--- START ---

-- ==== Sys2Proof/Laws/Invariant.lean ====
section
/-! SUPPORT. The invariant of R40, kept by each phase and each shared operation; a cycle's frame. -/

namespace Sys2Proof.Machine

/-! ### Each operation keeps the canonical form of the arrays and the rest of the invariant -/

theorem raise_inv {s : State} (h : s.Inv) (cause : HaltCause) : (s.raise cause).Inv where
  arrays := ⟨by simpa using h.arrays.mem, by simpa using h.arrays.vb, by simpa using h.arrays.disk, by simpa using h.arrays.store⟩
  timer := by simpa using h.timer
  store := by simpa using h.store
  latch := by simpa using h.latch

theorem setReg_inv {s : State} (h : s.Inv) (r : RegIdx) (v : Word) : (s.setReg r v).Inv :=
  ⟨⟨h.arrays.mem, h.arrays.vb, h.arrays.disk, h.arrays.store⟩, h.timer, h.store, h.latch⟩

theorem setPc_inv {s : State} (h : s.Inv) (pc : Word) : State.Inv { s with pc := pc } :=
  ⟨⟨h.arrays.mem, h.arrays.vb, h.arrays.disk, h.arrays.store⟩, h.timer, h.store, h.latch⟩

theorem loadUnder_inv (c : Config) {s : State} (h : s.Inv) (r : RegIdx) (a : BitVec 8) : (loadUnder c r a s).Inv := by
  by_cases hc : c.lodRomFault = true ∧ a.toNat < c.romSize.val
  · rw [loadUnder_of_stopped s hc]; exact raise_inv h _
  · rw [loadUnder_of_allowed s hc]; exact setReg_inv h _ _

theorem interruptPhase_inv (c : Config) {s : State} (h : s.Inv) : (interruptPhase c s).Inv where
  arrays := by
    refine ⟨by simpa using h.arrays.mem, ?_, by simpa using h.arrays.disk, by simpa using h.arrays.store⟩
    obtain hv | ⟨v, _, _, hv⟩ := interruptPhase_vb c s <;> rw [hv]
    · exact h.arrays.vb
    · exact Cells.wf_write _ (c.kbdCell s).isLt h.arrays.vb
  timer := by simpa using h.timer
  store := by simpa using h.store
  latch := fun hk => absurd (interruptPhase_kbd c h.latch) hk

theorem diskService_inv (c : Config) {s : State} (h : s.Inv) : (diskService c s).1.Inv := by
  have hw := c.winBase.isLt
  simp only [portBase, sectorWords] at hw
  obtain ⟨_, e⟩ | ⟨_, e⟩ | ⟨_, _, e⟩ | ⟨_, hs, e⟩ | ⟨_, _, e⟩ | ⟨_, e⟩ := diskService_cases c s <;> rw [e]
  · exact h
  · exact ⟨⟨Cells.wf_nil _, h.arrays.vb, h.arrays.disk, h.arrays.store⟩, h.timer, h.store, h.latch⟩
  · exact ⟨⟨Cells.wf_copy _ _ (by simp only [portBase, sectorWords]; omega) h.arrays.mem, h.arrays.vb, h.arrays.disk,
      h.arrays.store⟩, h.timer, h.store, h.latch⟩
  · have hd : Cells.wf diskWords (writtenDisk c s) :=
      Cells.wf_copy _ _ (by simp only [sectorBase, diskWords, sectorWords, sectorCount] at *; omega) h.arrays.disk
    exact ⟨⟨h.arrays.mem, h.arrays.vb, hd, hd⟩, h.timer, rfl, h.latch⟩
  · exact ⟨⟨h.arrays.mem, h.arrays.vb, h.arrays.disk, h.arrays.store⟩, h.timer, h.store, h.latch⟩
  · exact ⟨⟨h.arrays.mem, h.arrays.vb, h.arrays.disk, h.arrays.store⟩, h.timer, h.store, h.latch⟩

theorem timerPhase_inv {s : State} (h : s.Inv) : (timerPhase s).Inv := by
  by_cases hr : s.run = .running
  · rw [timerPhase_of_running hr]
    refine ⟨⟨by simpa using h.arrays.mem, by simpa using h.arrays.vb, by simpa using h.arrays.disk,
      by simpa using h.arrays.store⟩, ?_, by simpa using h.store,
      fun hk => timerAdvance_iflag_of_set (h.latch (by simpa using hk))⟩
    rw [timerAdvance_timer h.timer]; omega
  · rwa [timerPhase_of_not_running hr]

theorem memWrite_inv (c : Config) {s : State} (h : s.Inv) (a v : Word) : (memWrite c s a v).Inv := by
  unfold memWrite
  split
  · exact raise_inv h _
  · rename_i hd
    have ha : a.toNat < portBase := by
      by_contra hn
      obtain rfl | rfl | rfl | rfl := port_cases (Nat.le_of_not_lt hn) <;> simp [decodeAddr] at hd
    exact ⟨⟨Cells.wf_write _ ha h.arrays.mem, h.arrays.vb, h.arrays.disk, h.arrays.store⟩, h.timer, h.store, h.latch⟩
  · rename_i p _
    cases p <;> exact ⟨⟨h.arrays.mem, h.arrays.vb, h.arrays.disk, h.arrays.store⟩, h.timer, h.store,
      by first | exact h.latch | simp [writePort]⟩

/-- Execute keeps the invariant. -/
theorem execUnder_inv {c : Config} {i : Instr} {s u : State} (h : s.Inv) (hu : execUnder c i s = .next u) : u.Inv := by
  obtain ⟨_, _, _, e⟩ | ⟨_, _, _, e⟩ | ⟨_, _, e⟩ | ⟨_, e⟩ | ⟨_, _, e⟩ := execUnder_cases c i s <;> rw [e] at hu <;> cases hu
  · exact loadUnder_inv c h _ _
  · exact setReg_inv h _ _
  · exact setPc_inv h _
  · exact raise_inv h _
  · exact raise_inv h _

/-! ### Frames -/

/-- Execute changes nothing but the registers, `pc` and `run`. -/
theorem execUnder_frame {c : Config} {i : Instr} {s u : State} (hu : execUnder c i s = .next u) : s.SameOutside u := by
  have key : ∀ u : State, u.mem = s.mem → u.kbd = s.kbd → u.dcmd = s.dcmd → u.dsec = s.dsec → u.ddat = s.ddat →
      u.timer = s.timer → u.iflag = s.iflag → u.vb = s.vb → u.disk = s.disk → u.store = s.store → s.SameOutside u :=
    fun u m k c d e t f v i j => ⟨m, k, c, d, e, t, f, v, i, j, memRead_congr m k c d e⟩
  obtain ⟨r, a, rfl, g⟩ | ⟨_, _, rfl, g⟩ | ⟨_, rfl, g⟩ | ⟨rfl, g⟩ | ⟨_, _, g⟩ := execUnder_cases c i s <;>
    rw [g] at hu <;> cases hu
  · by_cases hc : c.lodRomFault = true ∧ a.toNat < c.romSize.val
    · rw [loadUnder_of_stopped _ hc]; apply key <;> simp
    · rw [loadUnder_of_allowed _ hc]; apply key <;> simp
  all_goals apply key <;> simp

/-- `exec` changes nothing but the registers, `pc` and `run`. -/
theorem exec_frame {i : Instr} {s u : State} (hu : exec i s = .next u) : s.SameOutside u :=
  execUnder_frame (c := config) (by simpa using hu)

/-- A cycle that fetched, seen from its result. -/
theorem tick_fetched {c : Config} {s t : State} {ds : List Diagnostic} (ht : tick c s = .next (t, ds)) (hr : s.run = .running)
    (hp : s.pc ≠ lastAddr) : ∃ u, execUnder c (decode (fetchedWord c s)) (fetchedState c s) = .next u ∧
      t = timerPhase u ∧ ds = (beforeFetch c s).2 := by
  obtain ⟨_, h, e⟩ | ⟨_, h, e⟩ | ⟨_, h, u, hu, e⟩ := tick_cases c s
  · simp [hr] at h
  · exact absurd h hp
  · rw [ht] at e; simp only [Host.Outcome.next.injEq, Prod.mk.injEq] at e
    exact ⟨u, hu, e.1, e.2⟩

/-- A cycle that overran, seen from its result. -/
theorem tick_overran {c : Config} {s t : State} {ds : List Diagnostic} (ht : tick c s = .next (t, ds)) (hr : s.run = .running)
    (hp : s.pc = lastAddr) :
    t = { (beforeFetch c s).1 with run := .halted (.fetchOverrun lastAddr) } ∧ ds = (beforeFetch c s).2 := by
  obtain ⟨_, h, e⟩ | ⟨_, h, e⟩ | ⟨_, h, u, hu, e⟩ := tick_cases c s
  · simp [hr] at h
  · rw [ht] at e; simp only [Host.Outcome.next.injEq, Prod.mk.injEq] at e; exact e
  · exact absurd hp h

/-- A cycle of a machine that does not run, seen from its result. -/
theorem tick_not_running {c : Config} {s t : State} {ds : List Diagnostic} (ht : tick c s = .next (t, ds))
    (hr : s.run ≠ .running) : t = s ∧ ds = [] := by
  obtain ⟨_, h, e⟩ | ⟨h, _, e⟩ | ⟨h, _, u, hu, e⟩ := tick_cases c s
  · rw [ht] at e; simp only [Host.Outcome.next.injEq, Prod.mk.injEq] at e; exact e
  · exact absurd h hr
  · exact absurd h hr

/-- The cycle of a fetched word, from its execution. -/
theorem tick_of_execUnder {c : Config} {s u : State} (hr : s.run = .running) (hp : s.pc ≠ lastAddr)
    (h : execUnder c (decode (fetchedWord c s)) (fetchedState c s) = .next u) :
    tick c s = .next (timerPhase u, (beforeFetch c s).2) := by
  obtain ⟨_, h', e⟩ | ⟨_, h', e⟩ | ⟨_, h', v, hu, e⟩ := tick_cases c s
  · simp [hr] at h'
  · exact absurd h' hp
  · rw [h] at hu; cases hu; exact e

/-- What the fetch and the instruction of a cycle leave as the interrupt and disk phases did. -/
theorem tick_frame {c : Config} {s t : State} {ds : List Diagnostic} (ht : tick c s = .next (t, ds)) (hr : s.run = .running) :
    t.mem = (beforeFetch c s).1.mem ∧ t.kbd = (beforeFetch c s).1.kbd ∧ t.dcmd = (beforeFetch c s).1.dcmd ∧
      t.dsec = (beforeFetch c s).1.dsec ∧ t.ddat = (beforeFetch c s).1.ddat ∧ t.vb = (beforeFetch c s).1.vb ∧
      t.disk = (beforeFetch c s).1.disk ∧ t.store = (beforeFetch c s).1.store := by
  by_cases hp : s.pc = lastAddr
  · obtain ⟨rfl, -⟩ := tick_overran ht hr hp
    exact ⟨rfl, rfl, rfl, rfl, rfl, rfl, rfl, rfl⟩
  · obtain ⟨u, hu, rfl, -⟩ := tick_fetched ht hr hp
    have f := execUnder_frame hu
    simp only [timerPhase_mem, timerPhase_kbd, timerPhase_dcmd, timerPhase_dsec, timerPhase_ddat, timerPhase_vb,
      timerPhase_disk, timerPhase_store]
    exact ⟨f.mem, f.kbd, f.dcmd, f.dsec, f.ddat, f.vb, f.disk, f.store⟩

@[simp] theorem fetchedState_run (c : Config) (s : State) : (fetchedState c s).run = s.run := by simp [fetchedState]
@[simp] theorem fetchedState_x (c : Config) (s : State) : (fetchedState c s).x = s.x := by simp [fetchedState]
@[simp] theorem fetchedState_pc (c : Config) (s : State) : (fetchedState c s).pc = s.pc + 1#16 := rfl
@[simp] theorem fetchedState_timer (c : Config) (s : State) : (fetchedState c s).timer = s.timer := by simp [fetchedState]
@[simp] theorem fetchedState_iflag (c : Config) (s : State) : (fetchedState c s).iflag = false := by simp [fetchedState]

end Sys2Proof.Machine
end

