/-- Settles O1: the reset values are written out by `construct`; the arrays read as `read_load_image` says. -/
theorem constructGivesTheResetTable : Obligations.ConstructGivesTheResetTable := by
  unfold Obligations.ConstructGivesTheResetTable
  intro memImage diskImage launch
  exact ⟨construct_reg memImage diskImage launch, rfl, rfl, rfl, rfl, rfl, rfl, rfl, rfl,
    fun _ ha => read_load_image portBase memImage launch.mem ha,
    fun _ hk => read_load_image diskWords diskImage launch.disk hk,
    fun _ hk => Cells.read_launchArray vbCells launch.vb hk,
    rfl, construct_arrays memImage diskImage launch⟩

end Sys2Proof
end

section
/-! The invariant of reachable states (10_state.md R40) along cycles and host operations. -/

namespace Sys2Proof

open Sys2Proof.Machine

/-- The invariant does not speak of the run state. -/
theorem setRun_inv {s : State} (h : s.Inv) (run : RunState) : State.Inv { s with run := run } :=
  ⟨⟨h.arrays.mem, h.arrays.vb, h.arrays.disk, h.arrays.store⟩, h.timer, h.store, h.latch⟩

theorem beforeFetch_inv (c : Config) {s : State} (h : s.Inv) : (beforeFetch c s).1.Inv :=
  diskService_inv c (interruptPhase_inv c h)

/-- One cycle keeps the invariant, in every configuration. -/
theorem tick_inv {c : Config} {s t : State} {ds : List Diagnostic} (h : s.Inv) (ht : tick c s = .next (t, ds)) :
    t.Inv := by
  by_cases hr : s.run = .running
  · by_cases hp : s.pc = lastAddr
    · obtain ⟨rfl, -⟩ := tick_overran ht hr hp
      exact setRun_inv (beforeFetch_inv c h) _
    · obtain ⟨u, hu, rfl, -⟩ := tick_fetched ht hr hp
      have hfetched : (fetchedState c s).Inv := setPc_inv (beforeFetch_inv c h) _
      exact timerPhase_inv (execUnder_inv hfetched hu)
  · obtain ⟨rfl, -⟩ := tick_not_running ht hr
    exact h

/-- The host's `tick` is a cycle, whose diagnostics are its reply. -/
theorem tick_of_hostStep {c : Config} {s t : State} {r : Reply} (h : hostStep c .tick s = .next (t, r)) :
    ∃ ds, tick c s = .next (t, ds) ∧ r = .diagnostics ds := by
  simp only [hostStep] at h
  split at h
  next t' ds htick =>
    cases h
    exact ⟨ds, htick, rfl⟩
  next => cases h
  next => cases h

/-- Settles O4: a step is a cycle of this machine's configuration. -/
theorem stepKeepsTheInvariant : Obligations.StepKeepsTheInvariant := by
  unfold Obligations.StepKeepsTheInvariant
  intro s t h hstep
  obtain ⟨ds, htick⟩ := step_eq_next hstep
  exact tick_inv h htick
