-- ==== Sys2Proof/Machine/Core.lean ====
section
/-! DEFINITION. The machine as the host takes it. -/

def Sys2Proof.core : Host.Core :=
  { State := Sys2Proof.Machine.State, Fault := Sys2Proof.Machine.Fault, Refusal := Sys2Proof.Machine.Refusal,
    step := Sys2Proof.Machine.step, reset := Sys2Proof.Machine.State.reset }
end

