/-- 10_state.md R44, the dashes of all nine columns of the write matrix: which state each command leaves alone on
every outcome. The last clause is about the model's own fields port and draw (log entries 1 and 3). -/
def Obligations.WriteMatrixDashes : Prop :=
  ∀ (i : Instr) (s t : State), exec i s = .next t →
    (writesFb i = false → t.fb = s.fb) ∧
    (isClr i = false → isPush i = false → t.flen = s.flen ∧ t.ovf = s.ovf) ∧
    (leavesVerdict i = true → t.fvalid = s.fvalid) ∧
    (isClr i = false → isDispatch i = false →
      t.hdrvld = s.hdrvld ∧ t.typ = s.typ ∧ t.subtype = s.subtype ∧ t.seq = s.seq ∧ t.cls = s.cls ∧
        t.subknown = s.subknown) ∧
    (isClr i = false → (∀ f, i ≠ .slice f) → (∀ f, i ≠ .unpack f) →
      t.acc = s.acc ∧ t.accVld = s.accVld ∧ t.accDsel = s.accDsel) ∧
    (isClr i = false → (∀ f, i ≠ .nsplit f) →
      t.rssi = s.rssi ∧ t.batt = s.batt ∧ t.nibVld = s.nibVld) ∧
    (isClr i = false → (∀ f, i ≠ .tdec f) →
      t.tsign = s.tsign ∧ t.tmag = s.tmag ∧ t.temp = s.temp ∧ t.tVld = s.tVld) ∧
    (isClr i = false → (∀ f, i ≠ .ldin f) → t.din = s.din) ∧
    t.port = s.port ∧ t.draw = s.draw

/-- 10_state.md R37: whenever a command clears a valid bit, every register of that group is 0 after it. -/
def Obligations.ClearedValidBitClearsItsGroup : Prop :=
  ∀ (i : Instr) (s t : State), exec i s = .next t →
    (s.hdrvld = true → t.hdrvld = false →
      t.typ = 0 ∧ t.subtype = 0 ∧ t.seq = 0 ∧ t.cls = .none ∧ t.subknown = false) ∧
    (s.accVld = true → t.accVld = false → t.acc = 0 ∧ t.accDsel = 0) ∧
    (s.nibVld = true → t.nibVld = false → t.rssi = 0 ∧ t.batt = 0) ∧
    (s.tVld = true → t.tVld = false → t.tsign = false ∧ t.tmag = 0 ∧ t.temp = 0)

/-- 20_memory.md R59: every command but PUSH is idempotent on FB, and repeating a reading command gives the same
result. -/
def Obligations.RepeatedCommandsAreIdempotent : Prop :=
  ∀ (i : Instr) (s t u : State), exec i s = .next t → exec i t = .next u →
    (isPush i = false → ∀ a, u.fbByte a = t.fbByte a) ∧ (readsField i = true → u = t)

/-- 10_state.md R42, R43: no command's result depends on a byte outside the frame: states that differ there only go
to states that differ there only. -/
def Obligations.BytesOutsideTheFrameNeverMatter : Prop :=
  ∀ (i : Instr) (s t s' t' : State), sameObservable s t → exec i s = .next s' → exec i t = .next t' →
    sameObservable s' t'

/-! ### The invariant -/

/-- 70_reset_and_hazards.md R250: the reset state meets the invariant. -/
def Obligations.ResetMeetsTheInvariant : Prop := State.Inv State.reset

/-- 10_state.md R23, R26, R27, R34, R37, R42: every step keeps the invariant, from every state that meets it. -/
def Obligations.EveryStepKeepsTheInvariant : Prop :=
  ∀ s t : State, State.Inv s → step s = .next t → State.Inv t

/-! ### Whole frames -/

/-- 40_frame.md R106: CLR and one PUSH per byte present a buffer of up to 256 bytes as the frame. -/
def Obligations.LoadedBufferIsTheFrame : Prop :=
  ∀ (bytes : List Byte) (s : State), bytes.length ≤ 256 →
    ∃ t, afterOps (.cmd (encode (.clr zeroD)) ::
        bytes.map fun b => PortOp.cmd (encode (.push { rsvd := 0, imm := b.setWidth 48 }))) s = .next t ∧
      t.opstat = .ok ∧ t.ovf = false ∧ frameBytes t = bytes

/-- 44_dispatch.md R180 to R183, R186 (the source's contract of §4.2): after a buffer of ANY length is loaded and
dispatched, from any state, the verdict is that of the contract. -/
def Obligations.DispatchVerdictIsTheContract : Prop :=
  ∀ (bytes : List Byte) (s : State),
    ∃ t, afterOps (loadAndDispatch bytes) s = .next t ∧ frameVerdict t = contractAccepts bytes

/-! ### Configuration and observations -/

/-- 00_scope.md R6, R7: the fixed entries of the tables, and the constraints on all of them, in every
configuration. -/
def Obligations.ConfigurationMeetsItsConstraints : Prop :=
  registry 0x10 = some { status := false, sensor := false } ∧
  registry 0x55 = some { status := false, sensor := true } ∧
  (∃ e, registry 0x20 = some e) ∧ subtypeKnown 0x55 0x02 = true ∧
  (divtab 0).map divisorValue = some 1 ∧ (divtab 1).map divisorValue = some 10 ∧
  (divtab 2).map divisorValue = some 100 ∧ (divtab 3).map divisorValue = some (223666 / 1000) ∧
  (∃ statusFamily : Option Byte, ∀ c : Byte,
    (∃ e, registry c = some e ∧ e.status = true) ↔ statusFamily = some c) ∧
  (∀ c e, registry c = some e → ¬ (e.status = true ∧ e.sensor = true)) ∧
  (∀ d v, divtab d = some v → 0 < divisorValue v)

/-- 42_be_integer.md R142: the scaled value is the exact rational ACC / DIVTAB[ACC_DSEL]. -/
def Obligations.ScaledValueIsExact : Prop :=
  ∀ s : State, s.accVld = true →
    (∀ v, divtab s.accDsel = some v →
      ∃ q, scaledValue s = some q ∧ q * (v.num : Rat) = (s.acc.toNat : Rat) * (v.den : Rat)) ∧
    (s.accDsel = 0 → scaledValue s = some (s.acc.toNat : Rat)) ∧
    (s.accDsel = 3 → scaledValue s = some ((s.acc.toNat : Rat) * 1000 / 223666))

/-- 41_temperature.md R121, R122, R125: the physical temperature of two bytes after TDEC, and negative zero. -/
def Obligations.DecodedTemperatureInTenths : Prop :=
  ∀ (s : State) (off : BitVec 8), off.toNat + 2 ≤ s.flen.val →
    ∃ t, exec (.tdec { zeroX with off := off, nb := 2 }) s = .next t ∧
      physicalTemperature t =
        some ((if 128 ≤ (s.fbByte off.toNat).toNat then -1 else 1) *
          (((s.fbByte off.toNat).toNat % 128 * 256 + (s.fbByte (off.toNat + 1)).toNat : Nat) : Rat) / 10) ∧
      (isNegativeZero t = true ↔
        (s.fbByte off.toNat).toNat = 128 ∧ (s.fbByte (off.toNat + 1)).toNat = 0)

--- END ---

Return every line of the listing that has the word "BitVec" in it.

_Exercise response_
theorem loadUnder_inv (c : Config) {s : State} (h : s.Inv) (r : RegIdx) (a : BitVec 8) : (loadUnder c r a s).Inv := by
  ∀ (s : State) (off : BitVec 8), off.toNat + 2 ≤ s.flen.val →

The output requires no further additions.